_DATA FOR THIS TASK:_
-- ==== Sys2Proof/Machine/State.lean ====
section
/-! DEFINITION. The state of the AF7 as plain data: every register, table, queue, buffer and mode the
manual gives the device, unit by unit, and the state after reset. Sparse tables list only the units
that differ from their idle state. -/

namespace Sys2Proof.Machine

/-! ## Numbers -/

/-- A value inside the arithmetic: a NaN with its sign, a signed infinity, or the exact finite value
(-1)^neg · mant · 2^exp, whose mantissa 0 is a signed zero. -/
inductive Num where
  | nan (neg : Bool)
  | inf (neg : Bool)
  | fin (neg : Bool) (mant : Nat) (exp : Int)
deriving DecidableEq, Repr

/-! ## Sheaves (R84) -/

/-- Thread states (R84). -/
inductive TState where
  | ready | waitData | parkBar | parkWhole | parkSpar | parkMbx | exited
deriving DecidableEq, Repr

/-- The wait of a thread (R289): the spar by local id and translation (R284, R285), the condition, the
register its result goes to, and the entry's state: 1 parked, 2 satisfied, 3 abandoned, 4 reset. -/
structure SparWait where
  lid : Nat
  phys : Nat
  cond : Nat
  thresh : DWord
  dst : Nat
  code : Nat
deriving DecidableEq, Repr

/-- A thread's arrival token (R289, R291). -/
structure Token where
  lid : Nat
  phys : Nat
  gen : Nat
  phase : Bool
deriving DecidableEq, Repr

/-- The whole-sheaf instruction at which a thread stands in PARK_WHOLE (R99). -/
inductive WholeIns where
  | feed (f : FormT)
  | drain (f : FormT)
deriving DecidableEq, Repr

/-- One thread of a slot (R84). -/
structure Thread where
  g : Map Word
  p : BitVec 8
  pc : DWord
  st : TState
  waits : List Nat
  wait : Option SparWait
  token : Option Token
  /-- The guard was false at the whole-sheaf instruction it stands at (R108). -/
  masked : Bool
  /-- The whole-sheaf instruction that it waits at. -/
  whole : Option WholeIns
  /-- The id of the sheaf barrier at which it stands in PARK_BAR (R98). -/
  bar : Nat
deriving DecidableEq, Repr

/-- An open register feed of a slot (R122). `lanes` holds the register words of each lane in step
order, newest last. -/
structure OpenFeed where
  gang : Nat
  side : Bool
  bank : Bool
  clr : Bool
  klen : Nat
  pairLo : Word
  ncw : Word
  count : Nat
  lanes : Map (List Word)
deriving DecidableEq, Repr

/-- A pending register result of a slot (R92, R94): `ready` once its value is there. `thread` 16 stands
for a u register. `drain` marks a register drain, `clobber` a later write to the register, which makes the value of a
drain undefined and leaves any other result with nothing to write. -/
structure Pend where
  tag : Nat
  thread : Nat
  reg : Nat
  val : Word
  ready : Bool
  drain : Bool
  clobber : Bool
deriving DecidableEq, Repr

/-- A sheaf slot in use (R84). `launch` names the queue entry that placed it, `block` its block of the
context's wait list (R289). -/
structure Slot where
  ctx : Nat
  threads : Map Thread
  u : Map Word
  barId : Nat
  barMask : Nat
  openFeed : Option OpenFeed
  pend : List Pend
  launch : Option EntryRef
  index : Nat
  block : Nat
deriving DecidableEq, Repr

/-- A line of a near-core cache (R143 to R145): its valid bytes, which of them are dirty, and which of
its four code words are husks. -/
structure NLine where
  bytes : Map Byte
  dirty : List Nat
  husks : List Nat
  stamp : Nat
deriving DecidableEq, Repr

/-- A core (R84, R87, R89, R142, R143). -/
structure Core where
  slots : Map Slot
  ptr : Nat
  ls : Map Byte
  lsHusk : List Nat
  lines : Map NLine
  lsWin : Map (Nat × Nat)
deriving DecidableEq, Repr

/-- A sheaf swapped out of its core (R102): the slot as it was, and its save area's number. -/
structure Saved where
  core : Nat
  area : Nat
  slot : Slot
deriving DecidableEq, Repr

/-! ## The grid (R53 to R83) -/

/-- One operand on its way through a gang: bank, position in the bank's accepted steps, the clear mark
of a first step, and the one or two exact values of the step; `low` marks a lower piece (R41, R56). -/
structure Opnd where
  bank : Bool
  seq : Nat
  clr : Bool
  v0 : Num
  v1 : Option Num
  low : Bool
  raw : Word
deriving DecidableEq, Repr

/-- One past step of a cell, kept for shadow sampling (R378): both operands as fed and the accumulator
before the step. -/
structure Hist where
  a : Opnd
  b : Opnd
  before : Word
deriving DecidableEq, Repr

/-- A cell (R54): two accumulators, the skids that hold its A and B operands, the steps it has fired in
each bank, and the last 256 steps of each bank. -/
structure Cell where
  acc0 : Word
  acc1 : Word
  aq : List Opnd
  bq : List Opnd
  done0 : Nat
  done1 : Nat
  hist0 : List Hist
  hist1 : List Hist
deriving DecidableEq, Repr

/-- One edge feed that has arrived at a gang (R61): the core that issued it, its gang-level fields, and
its steps for each of the core's four lanes. `wait` names the remote stream that still fetches them. -/
structure EdgeFeed where
  core : Nat
  side : Bool
  bank : Bool
  clr : Bool
  klen : Nat
  ncw : Word
  steps : Nat
  lanes : List (List Opnd)
  wait : Option Nat
deriving DecidableEq, Repr

/-- An edge stream whose operands lie on another device (R257): its descriptor, the lines it has asked for
and those that have come, each with its data and the code words of it that are husks. -/
structure Stream where
  id : Nat
  core : Nat
  ctx : Nat
  gang : Nat
  side : Bool
  ncw : Word
  desc : Nat
  need : List Nat
  got : Map (Nat × List Nat)
  pc : DWord
  word : Nat
  idx : Nat
deriving DecidableEq, Repr

/-- A drain that a core has issued and that has not completed (R70 to R72, R124). `need` is the number
of accepted steps of the bank that it waits for. -/
structure Drain where
  core : Nat
  slot : Nat
  ctx : Nat
  dcw : DWord
  ncw : Word
  tOff : Nat
  zOff : Nat
  dOff : Nat
  dst : BitVec 6
  tslot : Nat
  tid : Word
  base : DWord
  pitch : Word
  need : Nat
  /-- Threads that receive an element of a register drain, and the tag of their pending writes. -/
  takers : List Nat
  tag : Nat
deriving DecidableEq, Repr

/-- A gang in use (R57 to R81): its bound context, edge feeds that wait for their peers, the streams not
yet taken by the first cells of each row and column, accepted steps per side and bank, the step at which each
bank was last cleared by a feed and by each core's drain, pending drains, and a release that waits (R125). -/
structure Gang where
  ctx : Option Nat
  edge : List EdgeFeed
  rows : Map (List Opnd)
  cols : Map (List Opnd)
  acceptedA : Nat × Nat
  acceptedB : Nat × Nat
  cleared : Nat × Nat
  coreClear : Map (Nat × Nat)
  cells : Map Cell
  drains : List Drain
  releasing : Bool
  /-- An array start of this gang waits in its course's pacing queue (R400). -/
  held : Bool
  /-- An element-wise run has been started in it (R75). -/
  ew : Bool
deriving DecidableEq, Repr

/-- A reshape request (R77, R78): `running` once it has passed its checks. -/
structure Reshape where
  tract : Nat
  running : Bool
  ctx : Nat
  word : DWord
  fn : Nat
  sheaf : Bool
  /-- The issuing core, slot and destination of a GRESHAPE, or the queue entry of a RESHAPE. -/
  core : Nat
  slot : Nat
  tag : Nat
  entry : Option EntryRef
deriving DecidableEq, Repr

/-- A sampled drain under check (R377 to R381): where it was, the capture, the original's values, and
checker 1's values once it has differed. -/
structure Shadow where
  id : Nat
  core : Nat
  gang : Nat
  ctx : Nat
  drain : Drain
  window : Nat
  before : List Word
  opA : List Word
  opB : List Word
  countBefore : Nat
  accs : List Word
  outs : List Word
  tile : List Word
  rand : List (BitVec 16)
  checker1 : Option (List Word × List Word)
  rows : Nat × Nat
  capture : Option Nat
  /-- The job's function and slot, the step and the generation in which the drain ran. -/
  step : Option (Nat × Nat × Nat × Nat)
  /-- A verdict against a drain of the speculative step with its DETAIL, until that step becomes the current one (R380). -/
  verdict : Option (BitVec 16 × List Byte)
deriving DecidableEq, Repr

/-- A pending retirement (R23): the course row, logical column, core, and whether the shift is done but
the work not yet released. -/
structure Retire where
  course : Nat
  row : Nat
  col : Nat
  core : Nat
  tract : Nat
  cause : BitVec 16
  /-- The step has sealed or voided, so the shift may be applied. -/
  due : Bool
  shifting : Bool
  fn : Nat
  jslot : Option Nat
deriving DecidableEq, Repr

/-- Course power states (R397). -/
inductive Power where
  | run | standby | off | tripped | fault
deriving DecidableEq, Repr

/-- An array start in a pacing queue (R400): its gang, its number of cores, and the intervals it has waited. -/
structure Start where
  gang : Nat
  cores : Nat
  age : Nat
  /-- It arrived at an empty queue, so that its wait is a whole number of intervals. -/
  first : Bool
deriving DecidableEq, Repr

/-- A course (R20 to R25, R377, R396, R397, R400, R407): power state, clock step, the controller's step,
temperature and voltage as sampled, residency, whether it is waking, its retired columns by row (32 for
a failed spare) and fence mask in always-on memory, its sampler, its pacing queue. -/
structure Course where
  power : Power
  step : Nat
  grant : Nat
  temp : Int
  mv : Nat
  res : Nat
  waking : Bool
  retired : Map Nat
  fence : Nat
  sampler : DWord
  queue : List Start
  credit : Nat
  /-- The step to which heat limits the clock, 20 when it does not (R407). -/
  heat : Nat
  /-- Milliseconds of the open averaging window in which it was seen in RUN (R414). -/
  runMs : Nat
deriving DecidableEq, Repr

/-! ## Memory (R136 to R171) -/

/-- The metadata word of a 64-byte DDR5 burst (R163) with the key it is encrypted under (R165, R431):
partition of the writer, generation, slot and epoch of the key. -/
structure DMeta where
  part : Nat
  gen : Nat
  keySlot : Nat
  keyEpoch : Nat
deriving DecidableEq, Repr

/-- HBM and DDR5: the listed bytes, in the canonical form of `Memory.wf`; the code words that are husks;
and the metadata of the DDR5 bursts written. An unlisted HBM byte reads as zero (R450); an unlisted DDR5
byte has never been written. -/
structure Memory where
  cells : List Host.Cell
  husks : List Nat
  metas : Map DMeta
deriving DecidableEq, Repr

/-- Kinds of access on their way to a home slice (R147, R152, R154). -/
inductive MemKind where
  | load | store | atom (op : Nat) | ordered (op : Nat)
deriving DecidableEq, Repr
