-- ==== Sys2Proof/Machine/Ops.lean ====
section
/-! DEFINITION. Named operations over the state: units and their owners, memory and its caches, address
translation, local stores. -/

namespace Sys2Proof.Machine

/-- The outcome of a command: its effect when every unit it names exists, else the fault. -/
def doneIf (ok : Bool) (t : State) : Host.Outcome State Fault Refusal :=
  if ok then .next t else .fault .noSuchUnit

/-- `doneIf` for a command's own check. -/
def done (c : Instr) (t : State) : Host.Outcome State Fault Refusal := doneIf c.wellFormed t

/-! ## Sorted sets of numbers -/

def insSet : List Nat → Nat → List Nat
  | [], n => [n]
  | k :: l, n => if n < k then n :: k :: l else if n = k then k :: l else k :: insSet l n

def delSet (l : List Nat) (n : Nat) : List Nat := l.filter (· != n)

def risingSet : List Nat → Bool
  | [] => true
  | [_] => true
  | a :: b :: l => decide (a < b) && risingSet (b :: l)

/-! ## Units -/

def State.fn (s : State) (n : Nat) : Fn := s.fns.getD n Fn.idle
def State.updFn (s : State) (n : Nat) (f : Fn → Fn) : State := { s with fns := s.fns.upd n Fn.idle f }

/-- The partition of slot n, if the image has one. -/
def State.part (s : State) (n : Nat) : Option Part := s.truss.parts.get? n

def State.course (s : State) (n : Nat) : Course := s.courses.getD n Course.idle
def State.updCourse (s : State) (n : Nat) (f : Course → Course) : State :=
  { s with courses := s.courses.upd n Course.idle f }

def State.ctx (s : State) (n : Nat) : Ctx := s.tab.ctxs.getD n Ctx.idle
def State.updCtx (s : State) (n : Nat) (f : Ctx → Ctx) : State :=
  { s with tab := { s.tab with ctxs := s.tab.ctxs.upd n Ctx.idle f } }

def State.core (s : State) (n : Nat) : Core := s.grid.cores.getD n Core.idle
def State.updCore (s : State) (n : Nat) (f : Core → Core) : State :=
  { s with grid := { s.grid with cores := s.grid.cores.upd n Core.idle f } }

def State.gang (s : State) (n : Nat) : Gang := s.grid.gangs.getD n Gang.idle
def State.updGang (s : State) (n : Nat) (f : Gang → Gang) : State :=
  { s with grid := { s.grid with gangs := s.grid.gangs.upd n Gang.idle f } }

def State.spar (s : State) (n : Nat) : Spar := s.tab.spars.getD n Spar.idle
def State.updSpar (s : State) (n : Nat) (f : Spar → Spar) : State :=
  { s with tab := { s.tab with spars := s.tab.spars.upd n Spar.idle f } }

def State.port (s : State) (n : Nat) : Port := s.fab.ports.getD n Port.idle
def State.updPort (s : State) (n : Nat) (f : Port → Port) : State :=
  { s with fab := { s.fab with ports := s.fab.ports.upd n Port.idle f } }

def State.engine (s : State) (n : Nat) : Engine := s.engines.getD n Engine.idle
def State.updEngine (s : State) (n : Nat) (f : Engine → Engine) : State :=
  { s with engines := s.engines.upd n Engine.idle f }

def State.queue (s : State) (fn q : Nat) : Queue := (s.fn fn).queues.getD q Queue.idle
def State.updQueue (s : State) (fn q : Nat) (f : Queue → Queue) : State :=
  s.updFn fn (fun g => { g with queues := g.queues.upd q Queue.idle f })

def State.mbx (s : State) (fn ch : Nat) : Mbx := (s.fn fn).mbx.getD ch Mbx.idle
def State.updMbx (s : State) (fn ch : Nat) (f : Mbx → Mbx) : State :=
  s.updFn fn (fun g => { g with mbx := g.mbx.upd ch Mbx.idle f })

/-- The job loaded in a slot of a function, if any. -/
def State.job (s : State) (fn j : Nat) : Option Job := (s.fn fn).jobs.get? j

/-- Change a loaded job; nothing happens where none is loaded. -/
def State.updJob (s : State) (fn j : Nat) (f : Job → Job) : State :=
  match s.job fn j with
  | some b => s.updFn fn (fun g => { g with jobs := g.jobs.put j (f b) })
  | none => s
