-- ==== Sys2Proof/Machine/Shadow.lean ====
section
/-! DEFINITION. Shadow verdicts (R378 to R380) and the row shift of a retirement (R23). -/

namespace Sys2Proof.Machine

/-! ## Verdicts -/

def State.dropShadow (s : State) (id : Nat) : State :=
  { s with grid := { s.grid with shadows := s.grid.shadows.filter (fun v => v.id != id) } }

/-- A drain has been checked. -/
def State.countShadow (s : State) (fn : Nat) (f : Fn → Fn) : State := s.updFn fn (fun g => f { g with samples := sat 24 (g.samples + 1) })

/-- DETAIL of a verdict: the first element in which the three differ, by its accumulators, else by its outputs (DESIGN
CHOICE). -/
def Shadow.detail (v : Shadow) (c1 c2 : List Word × List Word) : List Byte :=
  let at3 (l1 l2 l3 : List Word) : Option Nat :=
    (List.range 16).find? (fun k => l1.getD k 0 != l2.getD k 0 || l1.getD k 0 != l3.getD k 0)
  let (k, x, y, z) := match at3 v.accs c1.1 c2.1 with
    | some k => (k, v.accs.getD k 0, c1.1.getD k 0, c2.1.getD k 0)
    | none =>
      let k := (at3 v.outs c1.2 c2.2).getD 0
      (k, v.outs.getD k 0, c1.2.getD k 0, c2.2.getD k 0)
  leBytes 4 v.core ++ leBytes 4 k ++ leBytes 4 x.toNat ++ leBytes 4 y.toNat ++ leBytes 4 z.toNat ++ leBytes 2 v.rows.1 ++ leBytes 2 v.rows.2

/-- The record of a verdict, with the address of its capture slot. -/
def State.verdictReport (s : State) (v : Shadow) (st : Status) (detail : List Byte) : Report :=
  let fn := (s.ctx v.ctx).fn
  let cap := match v.capture, s.part fn with
    | some k, some p => p.hbmLocal (p.captureAt k)
    | _, _ => 0
  { s.gridReport v.core st detail with ctx := some v.ctx, fn := fn, capture := cap }

/-- Where a sampled drain stands in its job: its attempt is the current one, it lies in the speculative step, its attempt
has voided, or it belongs to no open step. -/
inductive Standing where
  | current (fn j : Nat)
  | ahead
  | voided (fn j : Nat)
  | none
deriving DecidableEq, Repr

def State.standing (s : State) (v : Shadow) : Standing :=
  match v.step with
  | .none => .none
  | .some (fn, j, t, g) => match s.job fn j with
    | .none => .none
    | .some b =>
      if b.gen ≠ g then .voided fn j
      else if b.step = t then .current fn j
      else if t = (b.step + 1) % 2 ^ 32 then .ahead
      else .none

/-- Act on a verdict against the original: the step voids, or the context faults; a guilty core is retired (R380). -/
def State.actVerdict (s : State) (v : Shadow) (st : Status) (rep : Report) : State :=
  let fn := (s.ctx v.ctx).fn
  let guilty := st == gngShadowMismatch
  match s.standing v with
  | .current f j =>
    let s := s.record rep
    let s := if guilty then s.retire fn v.core (some j) false st else s
    s.raiseVoid f j st
  | .voided _ j =>
    let s := s.record rep
    if guilty then s.retire fn v.core (some j) true st else s
  | _ =>
    let s := s.faultCtx v.ctx rep none
    if guilty then s.retire fn v.core none true st else s

/-- Put a verdict into effect, or keep it until the speculative step becomes the current one. -/
def State.giveVerdict (s : State) (v : Shadow) (st : Status) (detail : List Byte) : State :=
  match s.standing v with
  | .ahead =>
    { s with grid := { s.grid with shadows := s.grid.shadows.map (fun (x : Shadow) =>
        if x.id = v.id then { x with verdict := some (st, detail) } else x) } }
  | _ => (s.dropShadow v.id).actVerdict v st (s.verdictReport v st detail)

/-- CHECKER_RESULT: checker 1 has repeated the drain; equality, bit for bit, ends the check. -/
def execCheckerResult (id : Nat) (accs outs : List Word) (s : State) : Host.Outcome State Fault Refusal :=
  done (.checkerResult id accs outs) (match s.grid.shadows.find? (fun v => v.id == id) with
    | none => s
    | some v =>
      if v.checker1.isSome || v.verdict.isSome then s
      else if accs = v.accs ∧ outs = v.outs then (s.dropShadow id).countShadow (s.ctx v.ctx).fn (fun g => g)
      else
        let s := { s with grid := { s.grid with shadows := s.grid.shadows.map (fun (x : Shadow) =>
          if x.id = id then { x with checker1 := some (accs, outs) } else x) } }
        s.saveCapture v (accs, outs) ([], []))

/-- Checker 1's spare is guilty: its row has no spare any longer. -/
def State.failSpare (s : State) (v : Shadow) : State :=
  let course := courseOfCore v.core
  let row := v.rows.1
  let fn := (s.ctx v.ctx).fn
  let s := s.updCourse course (fun c => { c with retired := c.retired.put row 32 })
  let rep := { s.gridReport v.core gngCoreRetired
    (leBytes 4 0xFFFFFFFF ++ leBytes 4 (tractOfCore v.core) ++ leBytes 2 gngShadowMismatch.toNat) with
    fn := fn, loc := course + row * 2 ^ 10 + 32 * 2 ^ 15 }
  (s.record rep).journal ((s.ownerOfCourse course).getD 0) 2 8 course (BitVec.ofNat 128 (course + 2 ^ 16 * row))

/-- ARBITER_VERDICT: checker 2 has repeated the drain, and the verdict is applied. -/
def execArbiterVerdict (id : Nat) (accs outs : List Word) (s : State) : Host.Outcome State Fault Refusal :=
  done (.arbiterVerdict id accs outs) (match s.grid.shadows.find? (fun v => v.id == id) with
    | none => s
    | some v => match v.checker1 with
      | none => s
      | some c1 =>
        if v.verdict.isSome then s
        else
          let fn := (s.ctx v.ctx).fn
          let s := s.saveCapture v c1 (accs, outs)
          let detail := v.detail c1 (accs, outs)
          if (accs, outs) = (v.accs, v.outs) then
            ((s.dropShadow id).countShadow fn (fun g => { g with chkfail := sat 8 (g.chkfail + 1) })).failSpare v
          else if (accs, outs) = c1 then
            (s.countShadow fn (fun g => { g with mismatch := sat 8 (g.mismatch + 1) })).giveVerdict v gngShadowMismatch detail
          else (s.countShadow fn (fun g => { g with unres := sat 8 (g.unres + 1) })).giveVerdict v gngShadowUnresolved detail)

/-- The verdicts kept for a step act when it becomes the current one. -/
def State.actKept (s : State) (fn j : Nat) : State :=
  let due (v : Shadow) : Bool := v.verdict.isSome && decide (s.standing v = .current fn j)
  (s.grid.shadows.filter due).foldl (fun s v => match v.verdict with
    | some (st, detail) => (s.dropShadow v.id).actVerdict v st (s.verdictReport v st detail)
    | none => s) s

/-! ## The row shift (R23) -/

/-- What a core holds is lost when its physical position changes. -/
def Core.emptied (c : Core) : Core :=
  { c with ls := [], lsHusk := [], lines := []
           slots := c.slots.map (fun x => (x.1, { x.2 with
             u := [], threads := x.2.threads.map (fun t => (t.1, { t.2 with g := [], p := 0 })) })) }

/-- ROW_SHIFT: the shift of a due retirement begins. A course in OFF wakes first (R397). -/
def execRowShift (course row : Nat) (s : State) : Host.Outcome State Fault Refusal :=
  done (.rowShift course row) (match s.grid.retires.find? (fun r => r.course == course && r.row == row && r.due && !r.shifting) with
    | none => s
    | some r =>
      if (s.course course).power = .off then s.wakeCourse course else
      let rep := { s.gridReport r.core gngCoreRetired (leBytes 4 r.core ++ leBytes 4 r.tract ++ leBytes 2 r.cause.toNat) with fn := r.fn }
      let s := s.record rep
      let s := s.journal ((s.ownerOfCourse course).getD 0) 2 5 r.core (BitVec.ofNat 128 (course + 2 ^ 16 * row + 2 ^ 32 * r.col))
      let s := s.updCourse course (fun c => { c with retired := c.retired.put row r.col })
      let moved := ((List.range 32).filter (fun k => decide (r.col ≤ k))).map (fun k => coreAt course row k)
      let s := moved.foldl (fun s n => if (s.grid.cores.get? n).isSome then s.updCore n Core.emptied else s) s
      { s with grid := { s.grid with retires := s.grid.retires.map (fun (x : Retire) => if x = r then { x with shifting := true } else x) } })

/-- ROW_SHIFT_DONE: the shift is complete, and the withheld work of the tract is released. -/
def execRowShiftDone (course row : Nat) (s : State) : Host.Outcome State Fault Refusal :=
  done (.rowShiftDone course row) (match s.grid.retires.find? (fun r => r.course == course && r.row == row && r.shifting) with
    | none => s
    | some r =>
      let s := { s with grid := { s.grid with retires := s.grid.retires.filter (fun x => x != r) } }
      s.nextReshapes r.tract s.grid.reshapes.length)

end Sys2Proof.Machine
end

_WHAT NEEDS TO BE DONE:_ Repeat every line exactly, starting with the first line of the entries, and stop once the line containing "## Numbers -/" has been given.

_EXERCISE SOLUTION:_
-- ==== Sys2Proof/Machine/State.lean ====
section
/-! DEFINITION. The state of the AF7 as plain data: every register, table, queue, buffer and mode the
manual gives the device, unit by unit, and the state after reset. Sparse tables list only the units
that differ from their idle state. -/

namespace Sys2Proof.Machine

/-! ## Numbers -/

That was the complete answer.